*** Information given Section Begins ***

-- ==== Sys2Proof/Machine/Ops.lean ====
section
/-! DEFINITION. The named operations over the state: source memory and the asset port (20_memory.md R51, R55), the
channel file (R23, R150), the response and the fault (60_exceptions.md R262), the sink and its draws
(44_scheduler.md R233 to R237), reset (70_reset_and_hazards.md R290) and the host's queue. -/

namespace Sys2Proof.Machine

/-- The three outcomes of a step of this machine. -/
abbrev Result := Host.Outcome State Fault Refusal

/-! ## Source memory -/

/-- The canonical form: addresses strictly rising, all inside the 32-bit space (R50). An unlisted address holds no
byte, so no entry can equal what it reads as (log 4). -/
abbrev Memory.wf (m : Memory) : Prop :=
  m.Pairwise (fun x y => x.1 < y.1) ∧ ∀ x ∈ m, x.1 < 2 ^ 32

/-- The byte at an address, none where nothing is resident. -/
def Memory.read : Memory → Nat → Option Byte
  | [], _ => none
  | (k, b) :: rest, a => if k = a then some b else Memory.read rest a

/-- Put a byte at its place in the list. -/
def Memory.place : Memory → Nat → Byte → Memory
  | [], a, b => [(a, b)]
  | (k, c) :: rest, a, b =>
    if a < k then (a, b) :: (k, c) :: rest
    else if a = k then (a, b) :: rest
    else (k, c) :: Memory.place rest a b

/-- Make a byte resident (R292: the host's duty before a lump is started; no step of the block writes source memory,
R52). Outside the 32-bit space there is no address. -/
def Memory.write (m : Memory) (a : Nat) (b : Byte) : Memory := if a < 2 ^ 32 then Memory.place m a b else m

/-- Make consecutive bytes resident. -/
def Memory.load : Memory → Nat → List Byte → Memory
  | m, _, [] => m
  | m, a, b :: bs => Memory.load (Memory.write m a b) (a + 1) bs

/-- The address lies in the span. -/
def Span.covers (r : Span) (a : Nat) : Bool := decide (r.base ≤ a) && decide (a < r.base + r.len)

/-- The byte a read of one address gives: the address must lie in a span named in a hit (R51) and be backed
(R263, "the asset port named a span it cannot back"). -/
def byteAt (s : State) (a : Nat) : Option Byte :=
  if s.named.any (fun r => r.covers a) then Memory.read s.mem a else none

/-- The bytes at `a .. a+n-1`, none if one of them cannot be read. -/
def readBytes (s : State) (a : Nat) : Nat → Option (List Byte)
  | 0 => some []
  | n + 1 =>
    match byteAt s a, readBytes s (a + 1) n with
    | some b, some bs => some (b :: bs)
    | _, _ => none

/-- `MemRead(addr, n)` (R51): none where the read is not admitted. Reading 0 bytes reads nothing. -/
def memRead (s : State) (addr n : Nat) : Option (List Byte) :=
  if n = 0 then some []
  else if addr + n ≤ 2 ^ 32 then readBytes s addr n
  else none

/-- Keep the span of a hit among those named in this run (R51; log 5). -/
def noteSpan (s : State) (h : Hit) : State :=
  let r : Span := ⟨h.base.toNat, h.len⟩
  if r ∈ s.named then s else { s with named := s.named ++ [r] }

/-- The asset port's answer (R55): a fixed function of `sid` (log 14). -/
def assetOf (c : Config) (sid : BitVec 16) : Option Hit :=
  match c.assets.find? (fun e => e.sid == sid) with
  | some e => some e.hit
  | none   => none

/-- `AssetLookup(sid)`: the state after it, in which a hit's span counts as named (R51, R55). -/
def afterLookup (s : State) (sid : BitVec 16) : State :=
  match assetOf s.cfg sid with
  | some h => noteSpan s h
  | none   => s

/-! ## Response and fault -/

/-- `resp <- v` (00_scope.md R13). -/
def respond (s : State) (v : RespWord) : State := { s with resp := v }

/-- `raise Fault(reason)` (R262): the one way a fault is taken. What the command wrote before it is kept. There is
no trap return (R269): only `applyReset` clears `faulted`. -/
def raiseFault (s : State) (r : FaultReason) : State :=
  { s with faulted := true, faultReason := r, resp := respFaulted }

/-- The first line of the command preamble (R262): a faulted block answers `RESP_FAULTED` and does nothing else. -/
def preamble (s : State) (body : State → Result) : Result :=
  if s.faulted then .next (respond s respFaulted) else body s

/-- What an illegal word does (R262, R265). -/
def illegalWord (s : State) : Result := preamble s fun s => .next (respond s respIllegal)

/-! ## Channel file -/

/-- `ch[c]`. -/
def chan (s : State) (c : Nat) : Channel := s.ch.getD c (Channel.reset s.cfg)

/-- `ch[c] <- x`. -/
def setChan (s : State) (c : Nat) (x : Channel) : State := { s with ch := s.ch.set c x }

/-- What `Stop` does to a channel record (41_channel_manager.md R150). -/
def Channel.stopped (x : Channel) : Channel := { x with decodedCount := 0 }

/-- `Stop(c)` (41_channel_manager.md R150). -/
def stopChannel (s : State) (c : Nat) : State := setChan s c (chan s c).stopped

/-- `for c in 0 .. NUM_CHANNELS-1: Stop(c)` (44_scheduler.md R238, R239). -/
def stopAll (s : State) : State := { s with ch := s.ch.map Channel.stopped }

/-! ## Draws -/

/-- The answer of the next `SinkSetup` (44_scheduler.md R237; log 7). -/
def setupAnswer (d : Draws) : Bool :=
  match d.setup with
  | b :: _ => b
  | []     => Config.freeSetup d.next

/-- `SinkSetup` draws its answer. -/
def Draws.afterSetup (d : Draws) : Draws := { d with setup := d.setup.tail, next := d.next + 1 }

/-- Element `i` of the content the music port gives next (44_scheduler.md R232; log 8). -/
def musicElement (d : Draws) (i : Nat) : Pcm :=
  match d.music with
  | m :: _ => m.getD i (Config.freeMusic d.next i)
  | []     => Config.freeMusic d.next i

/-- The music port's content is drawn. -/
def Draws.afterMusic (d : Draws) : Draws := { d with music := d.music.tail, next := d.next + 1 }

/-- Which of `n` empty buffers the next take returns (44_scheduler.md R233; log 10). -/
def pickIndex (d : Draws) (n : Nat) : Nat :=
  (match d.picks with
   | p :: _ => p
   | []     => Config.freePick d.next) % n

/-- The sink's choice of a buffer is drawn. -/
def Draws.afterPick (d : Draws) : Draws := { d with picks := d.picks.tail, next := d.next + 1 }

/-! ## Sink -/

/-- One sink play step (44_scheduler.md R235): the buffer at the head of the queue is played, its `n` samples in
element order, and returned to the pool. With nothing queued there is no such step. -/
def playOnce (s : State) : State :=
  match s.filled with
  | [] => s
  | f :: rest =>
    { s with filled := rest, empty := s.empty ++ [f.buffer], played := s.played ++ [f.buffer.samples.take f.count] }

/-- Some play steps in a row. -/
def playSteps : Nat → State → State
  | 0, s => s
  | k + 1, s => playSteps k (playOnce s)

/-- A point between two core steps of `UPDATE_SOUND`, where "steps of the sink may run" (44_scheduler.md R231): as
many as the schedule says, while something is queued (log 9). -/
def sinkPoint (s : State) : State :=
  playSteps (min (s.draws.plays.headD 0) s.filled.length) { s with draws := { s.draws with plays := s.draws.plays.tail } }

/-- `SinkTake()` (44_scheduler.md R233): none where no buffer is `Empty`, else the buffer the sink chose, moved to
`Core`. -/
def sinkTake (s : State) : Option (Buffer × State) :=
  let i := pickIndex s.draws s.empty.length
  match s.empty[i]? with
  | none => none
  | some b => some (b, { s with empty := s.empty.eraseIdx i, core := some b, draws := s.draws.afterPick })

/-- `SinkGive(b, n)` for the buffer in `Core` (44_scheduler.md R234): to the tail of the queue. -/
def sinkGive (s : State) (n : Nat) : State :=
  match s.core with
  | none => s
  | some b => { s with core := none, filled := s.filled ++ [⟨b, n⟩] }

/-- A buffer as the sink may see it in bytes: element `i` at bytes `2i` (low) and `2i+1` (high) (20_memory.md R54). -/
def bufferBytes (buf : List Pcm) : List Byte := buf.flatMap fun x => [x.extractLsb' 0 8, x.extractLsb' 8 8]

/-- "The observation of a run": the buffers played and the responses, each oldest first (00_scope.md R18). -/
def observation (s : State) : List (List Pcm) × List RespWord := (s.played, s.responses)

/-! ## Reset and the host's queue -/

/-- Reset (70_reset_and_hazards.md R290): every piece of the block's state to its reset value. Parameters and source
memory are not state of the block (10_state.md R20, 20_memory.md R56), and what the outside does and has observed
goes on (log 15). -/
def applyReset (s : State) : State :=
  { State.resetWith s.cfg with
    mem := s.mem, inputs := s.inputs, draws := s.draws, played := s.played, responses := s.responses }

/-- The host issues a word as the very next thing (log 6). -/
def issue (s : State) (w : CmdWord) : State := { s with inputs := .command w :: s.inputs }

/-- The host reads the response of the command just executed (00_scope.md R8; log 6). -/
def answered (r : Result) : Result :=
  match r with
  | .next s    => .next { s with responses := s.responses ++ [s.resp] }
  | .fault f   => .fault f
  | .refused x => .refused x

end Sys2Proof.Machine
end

*** Information given Section Ends ***

Everything from the first line of the records above through the line containing "Source memory -/" should be restated word for word; leave out all other lines.

§ Task answer:
-- ==== Sys2Proof/Machine/Ops.lean ====
section
/-! DEFINITION. The named operations over the state: source memory and the asset port (20_memory.md R51, R55), the
channel file (R23, R150), the response and the fault (60_exceptions.md R262), the sink and its draws
(44_scheduler.md R233 to R237), reset (70_reset_and_hazards.md R290) and the host's queue. -/

namespace Sys2Proof.Machine

/-- The three outcomes of a step of this machine. -/
abbrev Result := Host.Outcome State Fault Refusal

/-! ## Source memory -/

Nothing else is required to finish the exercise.